The Scream - Edvard Munch

Love, Hate, Love

Kasha stands before Justin with her hands on her hips. What'd you do with it? she asks, pointing to the empty slot where the toaster oven used to sit. She'd brought it to him last week, after he told her he would eat if he could have sourdough bread with Swiss cheese melted on it.

Justin shrugs. He wants to tell her it burned up, caught fire just like that. But Justin won't lie to her, even though he knows Kasha wouldn't ask him for the truth if he did. She is the only one who visits now. His aunt quit checking in two years ago, his mom, five. Now it's only Kasha. Kasha and his mental health physician. She, too, makes house calls. Justin doesn't know who arranges the sessions, or pays her fees, but she comes. Every week, she comes.

The truth is, Justin took the toaster oven down to the apartment's mailboxes and left a note on top that read: Free to good home. Lord knows he doesn't deserve the toaster oven. It'd be better off in a house infested with fleas and silverfish.

What have you been eating, then? Kasha asks. Though she's twenty-two, Justin still pictures her as a high school sophomore.

Kasha had her eyebrow pierced back then. She did the deed herself. With a surgical needle, on her living room floor, with a compact mirror propped against the television set. Her dad was out of town. Running the Boston marathon or some shit, she'd told Justin.

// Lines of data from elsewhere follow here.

-- ==== Sys2Proof/Safety.lean ====
section
/-! DEFINITION. What counts as a safe state, in the terms the claims use: the invariant of a run, what a host
cannot reach, and the vocabulary the claims are written in (spec 46_ringbuf_resampler.md rule R213; 10_state.md
rules R29, R33, R35; 20_memory.md rules R52, R53). -/

namespace Sys2Proof.Machine

/-- The invariant. -/
structure State.Inv (s : State) : Prop where
  /-- the history arenas and the overlay buffers are in canonical form -/
  ha_wf : s.ha.wf = true
  hb_wf : s.hb.wf = true
  stage_wf : s.usStage.wf = true
  active_wf : s.usActive.wf = true
  /-- every key lies inside its space (R52, R53) -/
  ha_below : s.ha.below (sliceStart s.P NC) = true
  hb_below : s.hb.below (sliceStart s.P NC) = true
  stage_below : s.usStage.below (s.P.ns * s.P.nf) = true
  active_below : s.usActive.below (s.P.ns * s.P.nf) = true
  /-- no ring holds more than its capacity (R213) -/
  inbuf_le : ∀ i, (look s.inbuf i).length ≤ s.P.inCap
  outbuf_le : ∀ i, (look s.outbuf i).length ≤ s.P.outCap
  /-- `PREVBANK[ch]` is a bank index (R29) -/
  prevbank_lt : ∀ ch, (look s.prevbank ch).toNat < s.P.nb
  /-- `OUT[ch]` holds `BLOCK` samples (R33) -/
  out_length : ∀ ch, (look s.out ch).length = s.P.block

/-- The host-side commands: every command but `TICK`. -/
def hostCommand : Instr → Bool
  | .nop | .reset | .usc | .bank | .wrg _ | .rdg _ | .wrc _ _ | .rdc _ _ | .wus _ | .win _ | .rout _
  | .rob _ _ => true
  | .tick | .filt2p _ | .filt1p _ | .filtbl _ | .fold1 | .fold2 | .fold6 | .fanin2 | .fanin3 | .fanin6 => false

/-- Two states agree on everything only the engine writes (R35): the histories, the active overlay, the rings,
the resamplers, the block output, the per-channel outputs, `PREVBANK`, the output lanes, the status flags. -/
def State.sameEngine (s t : State) : Prop :=
  t.ha = s.ha ∧ t.hb = s.hb ∧ t.usActive = s.usActive ∧ t.inbuf = s.inbuf ∧ t.outbuf = s.outbuf ∧
  t.insrc = s.insrc ∧ t.outsrc = s.outsrc ∧ t.out = s.out ∧ t.env = s.env ∧ t.pitch = s.pitch ∧
  t.chlevel = s.chlevel ∧ t.prevbank = s.prevbank ∧ t.outlane = s.outlane ∧ t.clip = s.clip ∧
  t.fired = s.fired ∧ t.indrop = s.indrop ∧ t.outvalid = s.outvalid ∧ t.blk = s.blk

/-- Two states agree on everything the host writes and a tick only reads: the control registers (R21, R22),
the input lanes, the staging overlay, the model's input and parameters. -/
def State.sameControl (s t : State) : Prop :=
  t.algsel = s.algsel ∧ t.glide = s.glide ∧ t.fscale = s.fscale ∧ t.qglobal = s.qglobal ∧
  t.hostrate = s.hostrate ∧ t.inch = s.inch ∧ t.outmode = s.outmode ∧ t.chan = s.chan ∧
  t.inlane = s.inlane ∧ t.usStage = s.usStage ∧ t.host = s.host ∧ t.probe = s.probe ∧ t.wdata = s.wdata ∧
  t.draws = s.draws ∧ t.params = s.params

/-! ## The vocabulary of the statements about the resonators -/

/-- The recurrence of 41_twopass.md R136 as a relation, in a numeric domain: from slot `h`, inputs `xs` give outputs
`ys` and leave the slot `h'`. -/
inductive ResonTrace (D : Domain) (c0 c1 c2 : F) : Slot → List F → List F → Slot → Prop
  | nil (h : Slot) : ResonTrace D c0 c1 c2 h [] [] h
  | cons (h : Slot) (x h2 : F) (xs ys : List F) (h' : Slot) :
      h2 = D.sub (D.add (D.mul c0 h.h1) (D.mul c1 h.h0)) (D.mul c2 x) →
      ResonTrace D c0 c1 c2 ⟨D.sub h.h0 (D.mul c1 h2), h2, h2⟩ xs ys h' →
      ResonTrace D c0 c1 c2 h (x :: xs) (h2 :: ys) h'

/-- The recurrence of 43_blended.md R163 as a relation; element 2 of the slot is carried along. -/
inductive BlresTrace (D : Domain) (c0 c1 c2 : F) : Slot → List F → List F → Slot → Prop
  | nil (h : Slot) : BlresTrace D c0 c1 c2 h [] [] h
  | cons (h : Slot) (x iir : F) (xs ys : List F) (h' : Slot) :
      iir = D.sub (D.sub (D.mul x c0) (D.mul c1 h.h0)) (D.mul c2 h.h1) →
      BlresTrace D c0 c1 c2 ⟨h.h1, iir, h.h2⟩ xs ys h' →
      BlresTrace D c0 c1 c2 h (x :: xs) (D.sub iir h.h0 :: ys) h'

/-- `k` is the key of one of the first `n` elements of a slot. -/
def slotKey (P : Params) (ch : Fin NC) (sc nt n k : Nat) : Prop := ∃ j, j < n ∧ k = histKey P ch sc nt j

/-- `k` is the key of an element a resonator operation on `ch` may write: one of the first `n` elements of the
primary slot, or, with the morph position not zero, of the target slot. -/
def passKey (s : State) (ch : Fin NC) (n k : Nat) : Prop :=
  slotKey s.P ch (idxOf s.P (look s.chan ch)).sc (idxOf s.P (look s.chan ch)).nt n k ∨
  (morphOn (look s.chan ch) = true ∧
    slotKey s.P ch (idxOf s.P (look s.chan ch)).fsc (idxOf s.P (look s.chan ch)).fnt n k)

/-- What a resonator operation on `ch` leaves alone: every field but the histories, `PITCH[ch]`, `YP[ch]` and
`YT[ch]`, and every history element but the first `n` of the slots it runs over. -/
def State.filterFrame (s t : State) (ch : Fin NC) (n : Nat) : Prop :=
  t = { s with ha := t.ha, hb := t.hb, pitch := t.pitch,
               blk := { s.blk with yp := t.blk.yp, yt := t.blk.yt } } ∧
  (∀ d, d ≠ ch → look t.pitch d = look s.pitch d ∧ look t.blk.yp d = look s.blk.yp d ∧
    look t.blk.yt d = look s.blk.yt d) ∧
  (∀ k, ¬ passKey s ch n k → t.ha.read k = s.ha.read k ∧ t.hb.read k = s.hb.read k)

/-- Two states look alike to channel `ch`: the same global registers, event flags, overlay buffers, parameters
and draw counter, and the same registers, previous bank, history, engine input and outputs of that channel. -/
structure State.alike (s t : State) (ch : Fin NC) : Prop where
  global : t.algsel = s.algsel ∧ t.glide = s.glide ∧ t.fscale = s.fscale ∧ t.algChanged = s.algChanged ∧
    t.uscaleChanged = s.uscaleChanged ∧ t.usStage = s.usStage ∧ t.usActive = s.usActive ∧
    t.params = s.params ∧ t.draws = s.draws
  chan : look t.chan ch = look s.chan ch
  prevbank : look t.prevbank ch = look s.prevbank ch
  history : ∀ k, sliceStart s.P ch.val ≤ k → k < sliceStart s.P (ch.val + 1) →
    t.ha.read k = s.ha.read k ∧ t.hb.read k = s.hb.read k
  input : look t.blk.xin ch = look s.blk.xin ch
  outputs : look t.env ch = look s.env ch ∧ look t.pitch ch = look s.pitch ch ∧
    look t.chlevel ch = look s.chlevel ch

end Sys2Proof.Machine
end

He still remembers the day Kasha showed up to school with a silver hoop above her right eye. Almost as well as the look on Purisa's face when he found her dead of an overdose. Like two sides of a coin, he sits in his bed at night and flips those images back and forth—love, hate, love, never quite knowing which is which.

Justin hands Kasha a bag of dried macaroni.

This? she says. Really?

It's the closest she'll come to calling bullshit, and Justin feels something like wings lifting inside. Truly, he says.

She doesn't ask anymore, so Justin explains. I soak them, he says. Overnight .

You need citrus, Kasha tells him. You don't want to get scurvy .

Would that make for a slow death?

He thinks again of Purisa, gasping for a final breath. His therapist tells him it wasn't his fault, that Justin didn't force her to use the drugs, even if he did provide them.

Kasha doesn't answer. She runs her finger over the dust on the kitchen windowsill. In high school, they used to spend afternoons together. They'd sit in the grass and talk about music and travel, books and baseball. And then, before his Sophomore year was even over, Justin was introduced to heroin. It made life feel easier and soon, Justin had left snug life with Mom in small-town America for the road, for dealing and getting high and living large in high-rise condos. Which is how he met Purisa.

On second thought , Justin says, an orange does sound nice.

I'll go get you one, Kasha says. Anything else?

Shampoo. And a pack of smokes.

The shampoo I can do. But I'm not buying you cigarettes.

When she returns, however, Kasha hands him a pick of Marlboros.

I thought you were opposed to my smoking, Justin says.

It's your life, Kasha tells him.

Justin removes the cellophane wrapper and flips open the top. He slides a cigarette out, holds it under his nose, inhales.

I mean, you could just as easily throw the pack in the garbage, Kasha says.

The coin flips and it is no longer Kasha there before him but Purisa. Purisa in black silk. Purisa all smiles. Oh, my baby, she is saying. I'd be nothing without you, baby. But she isn't talking to him. She's curled like a rind on the floor, the tourniquet still strangling her arm.

I'm not forcing you into anything, Kasha says, and the coin flips again. The choice is yours.

Justin stands still, the unlit cigarette wavering between his lips, and watches Kasha peel his orange.